Suddenly, the robbers' walkie-talkies came to life with a woman's voice reporting that police were patrolling nearby.

The robbers told everyone to get down, and one robber spoke calmly into the walkie-talkie. "Just keep your cool," he said.

A few moments passed until the woman called again -- the police were gone -- and one robber told Estes to keep putting money into the bags. He pointed his gun at the manager's head. The manager kept his composure and convinced the robbers he couldn't open the safe.

As the robbers ordered the employees to lie on the floor, face down, and put their hands behind their backs, Estes remembers thinking she was going to die.

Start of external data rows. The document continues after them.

-- ==== Sys2Proof/Certificates/Slice0/Obligations.lean ====
section
/-! DEFINITION. Obligations.lean: the statements about the part that the provers prove. -/

open Sys2Proof Sys2Proof.Machine

/-- While the main side is not OFF each of the eight TAP instructions is taken: BYPASS captures one 0, IDCODE the 32 bits of 0x14810BA7 from bit 0. SAMPLE/PRELOAD is taken as it is. While the part is not ready to serve the five others are taken as they are; while it is ready each of them does what BYPASS does. TAP_RESET puts IDCODE into the TAP (the model's choice, log entry 41). The next states are given whole, so nothing else changes. Commands that complete here, exec answering a next state with their own effect under hypotheses on state and operands alone: bypass, idcode, samplePreload, extest, extestPulse, extestTrain, clamp, highz, tapReset. -/
def Obligations.TestPortInstructions : Prop :=
  ∀ s : State,
    (s.mainState ≠ 0 →
      exec .bypass s = .next ({ s with tapInstr := 0 }.emit (.tap 0 [false])) ∧
      exec .idcode s = .next ({ s with tapInstr := 1 }.emit (.tap 1 ((List.range 32).map (bit 0x14810BA7)))) ∧
      exec .samplePreload s = .next ({ s with tapInstr := 2 }.emit (.tap 2 [])) ∧
      (s.ready = false →
        exec .extest s = .next ({ s with tapInstr := 3 }.emit (.tap 3 [])) ∧
        exec .extestPulse s = .next ({ s with tapInstr := 4 }.emit (.tap 4 [])) ∧
        exec .extestTrain s = .next ({ s with tapInstr := 5 }.emit (.tap 5 [])) ∧
        exec .clamp s = .next ({ s with tapInstr := 6 }.emit (.tap 6 [false])) ∧
        exec .highz s = .next ({ s with tapInstr := 7 }.emit (.tap 7 [false]))) ∧
      (s.ready = true →
        ∀ c ∈ [Instr.extest, .extestPulse, .extestTrain, .clamp, .highz],
          exec c s = .next ({ s with tapInstr := 0 }.emit (.tap 0 [false])))) ∧
    exec .tapReset s = .next { s with tapInstr := 1 }

/-- While the island runs and the main side is SEQUENCING with no power-down and the reset held: POWER_GOOD n below 5 of an enabled rail that was not good notes it and raises enable n + 1; POWER_GOOD 5 notes it. POWER_GOOD_TIMEOUT of the highest enabled rail, not good 3 ms after its enable, counts a failed attempt and starts a forced fall, with another attempt to follow after fewer than three failures. MAIN_SIDE_RESET_RELEASED with all six rails good for 4 ms releases the reset and lets the reference be acquired. POWER_UP_RETRY, 1 s after the rails have fallen, raises enable 0 and shows SEQUENCING. Where no record is raised the next state is given whole. Commands that complete here, exec answering a next state with their own effect under hypotheses on state and operands alone: powerGood, powerGoodTimeout, powerUpRetry, mainSideResetReleased. -/
def Obligations.RailsRiseInOrder : Prop :=
  ∀ (s : State) (n : BitVec 3), s.islandRun = 1 → s.seq.down = none →
    (s.mainState = 1 → s.seq.released = false →
      (bit s.seq.enables n.toNat = true → bit s.seq.goods n.toNat = false →
        (n.toNat < 5 →
          exec (.powerGood n) s =
            .next ({ s with seq := { s.seq with goods := setBit s.seq.goods n.toNat true, enables := setBit s.seq.enables (n.toNat + 1) true,
                                                stepAt := s.elapsed } }.emit (.rail (n.toNat + 1) true))) ∧
        (n.toNat = 5 →
          exec (.powerGood n) s = .next { s with seq := { s.seq with goods := setBit s.seq.goods 5 true, stepAt := s.elapsed } }) ∧
        (topEnable s.seq.enables = some n.toNat → s.seq.stepAt + 3000000 ≤ s.elapsed →
          Completes (.powerGoodTimeout n) s fun t =>
            t.seq = { s.seq with fails := s.seq.fails + 1, down := some true, again := decide (s.seq.fails + 1 < 3), stepAt := s.elapsed } ∧
            SameBut [.island, .alwaysOn] s t)) ∧
      (s.seq.goods = 63 → s.seq.stepAt + 4000000 ≤ s.elapsed →
        exec .mainSideResetReleased s =
          .next ({ s with seq := { s.seq with released := true, fails := 0 }, refSince := s.elapsed }.setOd 0x2100 2 0 1))) ∧
    (s.mainState = 0 → s.seq.enables = 0 → s.seq.again = true → s.seq.stepAt + 1000000000 ≤ s.elapsed →
      exec .powerUpRetry s =
        .next (({ s with seq := { s.seq with enables := 1, goods := 0, stepAt := s.elapsed, again := false, released := false } }.setOd 0x1300 3 0 1).emit
          (.rail 0 true)))

/-- POWER_DOWN_STEP during a fall lowers the highest enable and its power-good, and with none left the main side is OFF (state 0), no fall runs and no enable is set. TEMP_TRIP of sensors 0 to 141, FORCED_POWER_OFF and ORDERLY_OFF_DRAINED (state DRAINING, role neither SERVING nor STANDBY, no steep) start the fall, forced but for the last, which leaves the sequencer's other fields; POWER_GOOD_LOST starts a forced fall and notes when, with a new start to follow unless the loss before was within 60 s. POWER_ON while OFF raises enable 0 and shows SEQUENCING; MAIN_SIDE_RESET_COMMAND sends MAIN_RESET; ORDERLY_OFF of a part that is not ready shows DRAINING. The four commands are stated for accesses that pass the common checks. Commands that complete here, exec answering a next state with their own effect under hypotheses on state and operands alone: tempTrip, powerOn, orderlyOff, orderlyOffDrained, mainSideResetCommand, forcedPowerOff, powerGoodLost, powerDownStep. -/
def Obligations.RailsFallInReverse : Prop :=
  ∀ s : State, s.islandRun = 1 →
    (∀ f k, s.seq.down = some f → topEnable s.seq.enables = some k →
      (setBit s.seq.enables k false ≠ 0 →
        exec .powerDownStep s =
          .next ({ s with seq := { s.seq with enables := setBit s.seq.enables k false, goods := setBit s.seq.goods k false, stepAt := s.elapsed } }.emit
            (.rail k false))) ∧
      (setBit s.seq.enables k false = 0 →
        Completes .powerDownStep s fun t => t.seq.enables = 0 ∧ t.seq.down = none ∧ t.pending = s.pending ∧ t.islandRun = s.islandRun)) ∧
    (∀ n : BitVec 16, n.toNat ≤ 141 → s.mainState ≠ 0 →
      Completes (.tempTrip n) s fun t =>
        t.seq = { s.seq with down := some true, again := false, stepAt := s.elapsed, released := false } ∧
        SameBut [.island, .alwaysOn] s t) ∧
    (s.mainState = 5 → s.seq.down = none → s.steep = none → s.od 0x4100 1 0 = 3 →
      Completes .orderlyOffDrained s fun t =>
        t.seq = { s.seq with down := some false, again := false, stepAt := s.elapsed, released := false } ∧ SameBut [.island, .alwaysOn] s t) ∧
    (∀ n : BitVec 3, s.mainState ≠ 0 → s.seq.down = none → bit s.seq.goods n.toNat = true →
      Completes (.powerGoodLost n) s fun t =>
        t.seq.down = some true ∧ t.seq.goods = setBit s.seq.goods n.toNat false ∧ t.seq.lostAt = some s.elapsed ∧
        (s.seq.lostAt = none → t.seq.again = true) ∧
        (∀ a, s.seq.lostAt = some a → s.elapsed ≤ a + 60000000000 → t.seq.again = false) ∧
        SameBut [.island, .alwaysOn] s t) ∧
    (∀ rq : Requester,
      (Accepted s rq .command 0x1300 2 [1] → s.mainState ≠ 0 →
        exec (.forcedPowerOff rq) s = .next ((s.powerOff true).commanded rq 0x1300 2 [1])) ∧
      (Accepted s rq .command 0x1300 1 [1] → s.mainState = 0 →
        exec (.powerOn rq) s =
          .next (((({ s with seq := { s.seq with fails := 0, lostAt := none, enables := 1, goods := 0, stepAt := s.elapsed, down := none, again := false,
                                                 released := false } }.setOd 0x1300 3 0 1).emit (.rail 0 true)).commanded rq 0x1300 1 [1]))) ∧
      (Accepted s rq .command 0x1300 1 [3] → s.mainState ≠ 0 →
        exec (.mainSideResetCommand rq) s = .next ((s.sendToMain true 0xB 0 []).commanded rq 0x1300 1 [3])) ∧
      (Accepted s rq .command 0x1300 1 [2] → s.mainState ≠ 0 → s.onlyLive = false → s.ready = false →
        exec (.orderlyOff rq) s = .next (((s.setOd 0x1300 3 0 5).setOd 0x1300 1 cmdState 1).commanded rq 0x1300 1 [2])))

/-- For every VEC operation that the stoker issues at cycle t, with no residue mismatch: the next state is the one at issue with the result entered in the calendar for t plus the latency of Table 08-11 and the stoker at the next word, so nothing else changes. The result is the operation of the lanes that its registers hold at issue: lane-wise operations at every width; FMA, RSQRT, RCP, EXP2, ACT, GLU, the NARROWs and FIX and FLT at F16; WIDEN at I4 and I8; the reductions into lane 0; GSET, GADD, GCTX and GLANE into a scalar register, BCAST (which takes an infinity pattern at F16 as a NaN), LANEG and GLANE for IMM below 512. An operation at a width that is not its own is a stoker fault of kind ILLEGAL and enters nothing. Commands that complete here, exec answering a next state with their own effect under hypotheses on state and operands alone: vecAdd, vecSub, vecMul, vecFma, vecMax, vecMin, vecSel, vecCmp, vecRsum, vecRmax, vecRsqs, vecRsqrt, vecRcp, vecExp2, vecAct, vecGlu, vecWiden, vecNarrowB4, vecNarrowB8, vecNarrowA4s, vecFix, vecFlt, vecTopk, vecBcast, vecGset, vecGadd, vecGctx, vecGlane, vecLaneg. -/
def Obligations.VectorResultsFallDue : Prop :=
  ∀ (s : State) (i : IssueAt) (f : VecFields) (t : Nat), f.upset = none →
    let at' (vop : Nat) : State := s.atIssue i (vecLow f) (128 + vop)
    let x (vop : Nat) : Hearth := (at' vop).hearth i.h.toNat
    let a (vop : Nat) : List VCell := (x vop).lanes f.va.toNat
    let b (vop : Nat) : List VCell := (x vop).lanes f.vb.toNat
    let vd (cells : List VCell) : Due := .vreg (vw f.vd.toNat 0 cells)
    let imm : Nat := f.imm.toNat
    let two (o : Lane2) (vop : Nat) : Due := vd (lanes2 (o.run f.w.toNat) (a vop) (b vop))
    let issues (vop : Nat) : Prop := s.issuesAt i (vecLow f) (128 + vop) t
    let gives (c : Instr) (vop lat : Nat) (d : Due) : Prop := issues vop → exec c s = .next ((at' vop).enter i.h.toNat (t + lat) d)
    let gives2 (c : Instr) (vop lat : Nat) (d e : Due) : Prop := issues vop → exec c s = .next ((at' vop).enter2 i.h.toNat (t + lat) d e)
    let spends (c : Instr) (vop lat : Nat) (d : Due) : Prop :=
      issues vop → exec c s = .next (((at' vop).spend 1).enter i.h.toNat (t + lat) d)
    (gives (.vecAdd i f) 2 (Lane2.add.latency f.w.toNat) (two .add 2) ∧ gives (.vecSub i f) 3 (Lane2.sub.latency f.w.toNat) (two .sub 3) ∧
      gives (.vecMul i f) 4 (Lane2.mul.latency f.w.toNat) (two .mul 4) ∧ gives (.vecMax i f) 6 2 (two .max 6) ∧
      gives (.vecMin i f) 7 2 (two .min 7) ∧ gives (.vecCmp i f) 9 2 (two .cmp 9) ∧
      gives (.vecSel i f) 8 2 (vd (lanes3 (if f.w = 3 then f16Sel else intSel f.w.toNat) (a 8) (b 8) ((x 8).lanes f.vc.toNat))) ∧
      gives (.vecRsum i f) 10 8 (vd [reduce 0 f.w.toNat (a 10)]) ∧ gives (.vecRmax i f) 11 8 (vd [reduce 1 f.w.toNat (a 11)]) ∧
      gives (.vecRsqs i f) 12 8 (vd [reduce 2 f.w.toNat (a 12)])) ∧
    (f.w = 3 →
      gives (.vecFma i f) 5 4 (vd (lanes3 f16Fma (a 5) (b 5) ((x 5).lanes f.vc.toNat))) ∧
      gives (.vecRsqrt i f) 13 6 (vd (lanes1 f16Rsqrt (a 13))) ∧ gives (.vecRcp i f) 14 6 (vd (lanes1 f16Rcp (a 14))) ∧
      gives (.vecExp2 i f) 15 6 (vd (lanes1 f16Exp2 (a 15))) ∧ gives (.vecAct i f) 16 6 (vd (lanes1 (f16Act (imm % 4)) (a 16))) ∧
      gives (.vecGlu i f) 17 8 (.vreg (vw f.vd.toNat (256 * (imm / 4 % 2)) (glu (imm % 4) (a 17)))) ∧
      (∀ e ∈ [(Instr.vecNarrowB4 i f, 19, false), (Instr.vecNarrowB8 i f, 20, true)],
        gives2 e.1 e.2.1 6 (.vreg (vw f.vd.toNat (256 * (imm % 2)) (narrowB e.2.2 (a e.2.1)).1))
          (.vreg (vw f.vc.toNat (256 * (imm % 2)) (narrowB e.2.2 (a e.2.1)).2))) ∧
      (f.va.toNat ≠ 31 →
        let n := if imm / 4096 = 0 then 1024 else 8 * (imm / 4096)
        let r := narrowA4s (bit imm 1) n (a 21 ++ (x 21).lanes (f.va.toNat + 1))
        gives2 (.vecNarrowA4s i f) 21 10 (.vreg (vw f.vd.toNat (256 * (imm % 2)) r.1)) (.vreg (vw f.vc.toNat (imm / 64 % 64) [cell r.2 false]))) ∧
      (f.vd.toNat ≠ 31 →
        let l := fixLanes (immShift imm) (a 22)
        gives2 (.vecFix i f) 22 4 (vd (l.take 512)) (.vreg (vw (f.vd.toNat + 1) 0 (l.drop 512))) ∧
        gives (.vecFlt i f) 23 4 (vd (fltLanes (immShift imm) ((x 23).lanes f.vd.toNat ++ (x 23).lanes (f.vd.toNat + 1)))))) ∧
    (f.w.toNat < 2 → gives (.vecWiden i f) 18 4 (vd (widen (f.w == 1) (imm % 2) (a 18) (b 18)))) ∧
    (gives (.vecGset i f) 26 1 (.greg (f.vd.toNat % 16) (imm % 2 ^ 32)) ∧
      gives (.vecGadd i f) 27 1 (.greg (f.vd.toNat % 16) (gaddValue ((x 27).gReg f.va.toNat) imm % 2 ^ 32)) ∧
      gives (.vecGctx i f) 28 1 (.greg (f.vd.toNat % 16) ((x 28).ctx.getD (imm % 8) 0 % 2 ^ 32)) ∧
      (imm < 512 →
        spends (.vecGlane i f) 29 2 (.greg (f.vd.toNat % 16) (((x 29).lane f.va.toNat imm).bits.toNat % 2 ^ 32)) ∧
        spends (.vecBcast i f) 25 2
          (let c := (x 25).lane f.va.toNat imm
           vd (List.replicate 512 (cell (if f.w.toNat = 3 then f16Taken c.bits else c.bits) c.poison))) ∧
        spends (.vecLaneg i f) 30 2 (.vreg (vw f.vd.toNat imm [cell (BitVec.ofNat 16 ((x 30).gReg f.va.toNat)) false])))) ∧
    (∀ e ∈ [(Instr.vecFma i f, 5), (.vecRsqrt i f, 13), (.vecRcp i f, 14), (.vecExp2 i f, 15), (.vecAct i f, 16), (.vecGlu i f, 17),
            (.vecNarrowB4 i f, 19), (.vecNarrowB8 i f, 20), (.vecNarrowA4s i f, 21), (.vecFix i f, 22), (.vecFlt i f, 23), (.vecTopk i f, 24)],
      f.w ≠ 3 → issues e.2 → exec e.1 s = .next ((at' e.2).stokerFault i.h.toNat .illegal (vecLow f) (128 + e.2))) ∧
    (2 ≤ f.w.toNat → issues 18 → exec (.vecWiden i f) s = .next ((at' 18).stokerFault i.h.toNat .illegal (vecLow f) 146))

"We all thought we were going to be shot right there," she said.

Instead, the robbers handcuffed the male clerk and the assistant manager and herded the group toward the store's storage area, where the robbers had hidden earlier.

They locked the employees in a small room filled with electrical equipment and told them to stay for half an hour -- they would be monitoring police channels, they said, and would return to hurt them if they tried to escape too soon.

The robbers pushed heavy wooden pallets filled with firewood against the door and fled with about $13,500. Eventually, an employee smashed through the plaster wall with a fire extinguisher. They called police.

The robbers wore gloves, leaving no fingerprints, and masks, disguising their faces. Police had few clues.

A few days later, Howard County detectives got a phone call -- Baltimore County police were investigating a home-invasion robbery and said the resident was suspected of robbing the Valu Food.

The same night that robbers struck Valu Food, Taylor said, intruders raided Hall's Baltimore County home, evidently looking for large amounts of cash.

Hall's girlfriend was there that night and told police everything -- that her boyfriend robbed grocery stores with his friend.

Police quickly questioned Hall, who admitted to the robbery in Columbia and several others. They searched his home, finding a 9 mm handgun, black gloves, a black mask, a black hood and a black coat, as well as a set of handcuffs.

Hall soon turned on Klinglehofer and Wolf. They had been former co-workers at a supermarket in Elkridge.

At Klinglehofer's Crofton home, police discovered black clothing, guns, gun cases, ammunition, handcuffs, black ski masks, scanners, three two-way radios and road maps of Howard County, Northern Virginia, southern Pennsylvania and counties in Central Maryland. The Howard map showed the Valu Food store marked -- with handwritten arrows showing escape routes.

Klinglehofer pleaded guilty to robbing supermarkets in Mount Airy, Westminster, Damascus, Bel Air and Columbia. He pleaded guilty to twice trying to rob a Hampstead supermarket.

Hall pleaded guilty to robbing supermarkets in Brunswick, Westminster, Damascus, Bel Air and Columbia. He pleaded guilty to trying to rob the Hampstead store once.